[Dataset content — start]

-- ==== Sys2Proof/Tests/Slice0.lean ====
section
/-! SUPPORT. Tests: an ill-formed term for each check of Instr.wf, single steps with the values of the worked examples of the
spec, and for every statement with hypotheses states and operands that meet them. -/

namespace Sys2Proof.Tests

set_option Elab.async false

open Sys2Proof Sys2Proof.Machine

/-! ### States for the tests -/

/-- The state after a command; every command answers a next state. -/
def after (c : Instr) (s : State) : State :=
  match exec c s with
  | .next t => t
  | .fault _ => s
  | .refused _ => s

/-- The design of the example of section 4.1: card 0 repeat 2, card 1 void, card 2 repeat 1, card 3 repeat 3, cards 4
and 5 void; the cards that are woven ask for feeder 3. -/
def sixCards : Design where
  width := 8
  height := 6
  map := Vector.replicate 16 5
  cells := []
  cards := [(0, ⟨.feeder 3, 0, 2, false⟩), (16, ⟨.colour 0, 0, 1, true⟩), (32, ⟨.feeder 3, 0, 1, false⟩),
    (48, ⟨.feeder 3, 5, 3, false⟩), (64, ⟨.colour 0, 0, 1, true⟩), (80, ⟨.colour 0, 0, 1, true⟩)]

/-- Slot 2 holds that design in block 0, VALID, with these references. -/
def store (refs : Refs) : Fst where
  slots := upd Fst.reset.slots 2 ⟨.valid, some sixCards, [0], some 3, false, refs⟩
  owner := upd Fst.reset.owner 0 (some 2)
  free := 255

/-- Feeder 3 READY, the others OFF. -/
def oneFeeder : Wft := { Wft.reset with feeders := upd Wft.reset.feeders 3 ⟨.ready, false, 0, false, 0⟩ }

/-- The loom UNLOADED with the design in the store and a chain of one module. -/
def unloaded : State :=
  { State.reset with
    fst := store Refs.zero
    wft := oneFeeder
    hcc := { Hcc.reset with census := 1 }
    seq := { Seq.reset with serial := 100 } }

/-- The cursor of the example: card 2 of slot 2, serial 100. -/
def cur : Cursor := ⟨2, 2, 0, 0, 0, 100⟩

/-- Its plan. -/
def plan : Plan := ⟨cur, some 3, none, 0, true, false⟩

/-- The modules hold its image: all 128 lifts lowered. -/
def latchedPick : Latched := .pick plan (List.replicate 128 false)

/-- READY at rest, at 100 angle units, INDEXED. -/
def ready : State :=
  { unloaded with
    fst := store ⟨1, 0, 1, 0, 0⟩
    seq := { unloaded.seq with state := .ready, cursor := some cur }
    hcc := { unloaded.hcc with latched := latchedPick }
    ang := { unloaded.ang with count := 100, index := .indexed, rest := .atRest, settleTimer := none, restAngle := 100,
                               armed := [.opening, .closing, .prep, .xfer] } }

/-- That state with the sequencer in another state, under a grant, with the shaft as given. -/
def inState (q : SeqState) (g : Grant) (r : RestState) (s : State) : State :=
  { s with seq := { s.seq with state := q, grant := g }
           ang := { s.ang with rest := r, settleTimer := if r = .atRest then none else some 100 } }
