/-- The address mode of a load or store, modes 0 to 2 of 06 R172. -/
inductive AddrMode where
  | disp (d : BitVec 12)
  | postInc (d : BitVec 12)
  | index (rb : Reg) (scale : BitVec 2)
deriving DecidableEq, Repr

/-- What a write of the wait census sets (09 R263, R266): a core's participation mask, or the wait group scope. -/
inductive CensusWrite where
  | mask (p : Petal) (lc : Fin 48) (v : BitVec 8)
  | scope (v : BitVec 8)
deriving DecidableEq, Repr

/-- The owner of a Cowslip job queue (13 R359). -/
inductive JobQueue where
  | petal (p : Petal)
  | golne
deriving DecidableEq, Repr

/-- An egress traffic manager's exit (14 R369): a logical port, or a host controller. -/
inductive Egress where
  | port (q : Port)
  | host (h : Fin 2)
deriving DecidableEq, Repr

/-- What an ECC check found (15 R400). -/
inductive EccOutcome where
  | clean
  | corrected
  | uncorrectable
deriving DecidableEq, Repr

/-- A memory whose corrected errors a counter of its own chapter counts (06 R191, 07 R200, 08 R245, 09 R269, 10 R290): the register
files, a cluster's instruction memory, a cluster's caches, the channel memory, the customer banks, a cluster's C registers; and a
clean line of a core's L1 or side buffer or of its cluster's L2, which is dropped, refetched and counted as corrected. -/
inductive EccPlace where
  | registers (p : Petal)
  | imem (p : Petal) (c : Cluster)
  | caches (p : Petal) (c : Cluster)
  | channels (p : Petal)
  | customerBanks (p : Petal)
  | cRegisters (p : Petal) (c : Cluster)
  | locks (p : Petal)
  | buffers (p : Petal)
  | queues (p : Petal)
  | cleanLine (k : CoreId) (addr : BitVec 48)
deriving DecidableEq, Repr

/-- What a unit reports (18 R467): a source, a corrected error that its chapter counts without a source, or an uncorrectable word of a
pool's state memory (12 R337). -/
inductive ErrReport where
  | source (src : BitVec 9)
  | corrected (place : EccPlace)
  | stateWord (p : Petal) (pool : Fin 5) (i : Nat)
deriving DecidableEq, Repr

/-- An operand that arrives (05 R132): its slot and what its lookup's error codes found (04 R124). -/
structure ArrivingOperand where
  bit : Fin 4
  ecc : EccOutcome
deriving DecidableEq, Repr

/-- An MCTP endpoint that sends a request (16 R432). -/
inductive MctpEndpoint where
  | pf (n : Fin 8)
  | smbus (eid : BitVec 8)
deriving DecidableEq, Repr

/-- A fault collector (18 R464). -/
inductive Collector where
  | petal (p : Petal)
  | device
deriving DecidableEq, Repr

/-- The class of a latched raise (18 R465). -/
inductive ErrClass where
  | ce
  | ucc
  | fatal
deriving DecidableEq, Repr

/-- Where a hang monitor found a handshake port hanging (18 R472). -/
inductive HangPlace where
  | petal (p : Petal) (port : BitVec 16)
  | stem (port : Fin 13)
deriving DecidableEq, Repr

[Dataset content — finish]

Your goal
In the entries above, find the line with "scope (v : BitVec 8)" and the line with "(15 R400). -/", then restate word for word both of them and every line between, with nothing more.

Answer
  | scope (v : BitVec 8)
deriving DecidableEq, Repr

/-- The owner of a Cowslip job queue (13 R359). -/
inductive JobQueue where
  | petal (p : Petal)
  | golne
deriving DecidableEq, Repr

/-- An egress traffic manager's exit (14 R369): a logical port, or a host controller. -/
inductive Egress where
  | port (q : Port)
  | host (h : Fin 2)
deriving DecidableEq, Repr

/-- What an ECC check found (15 R400). -/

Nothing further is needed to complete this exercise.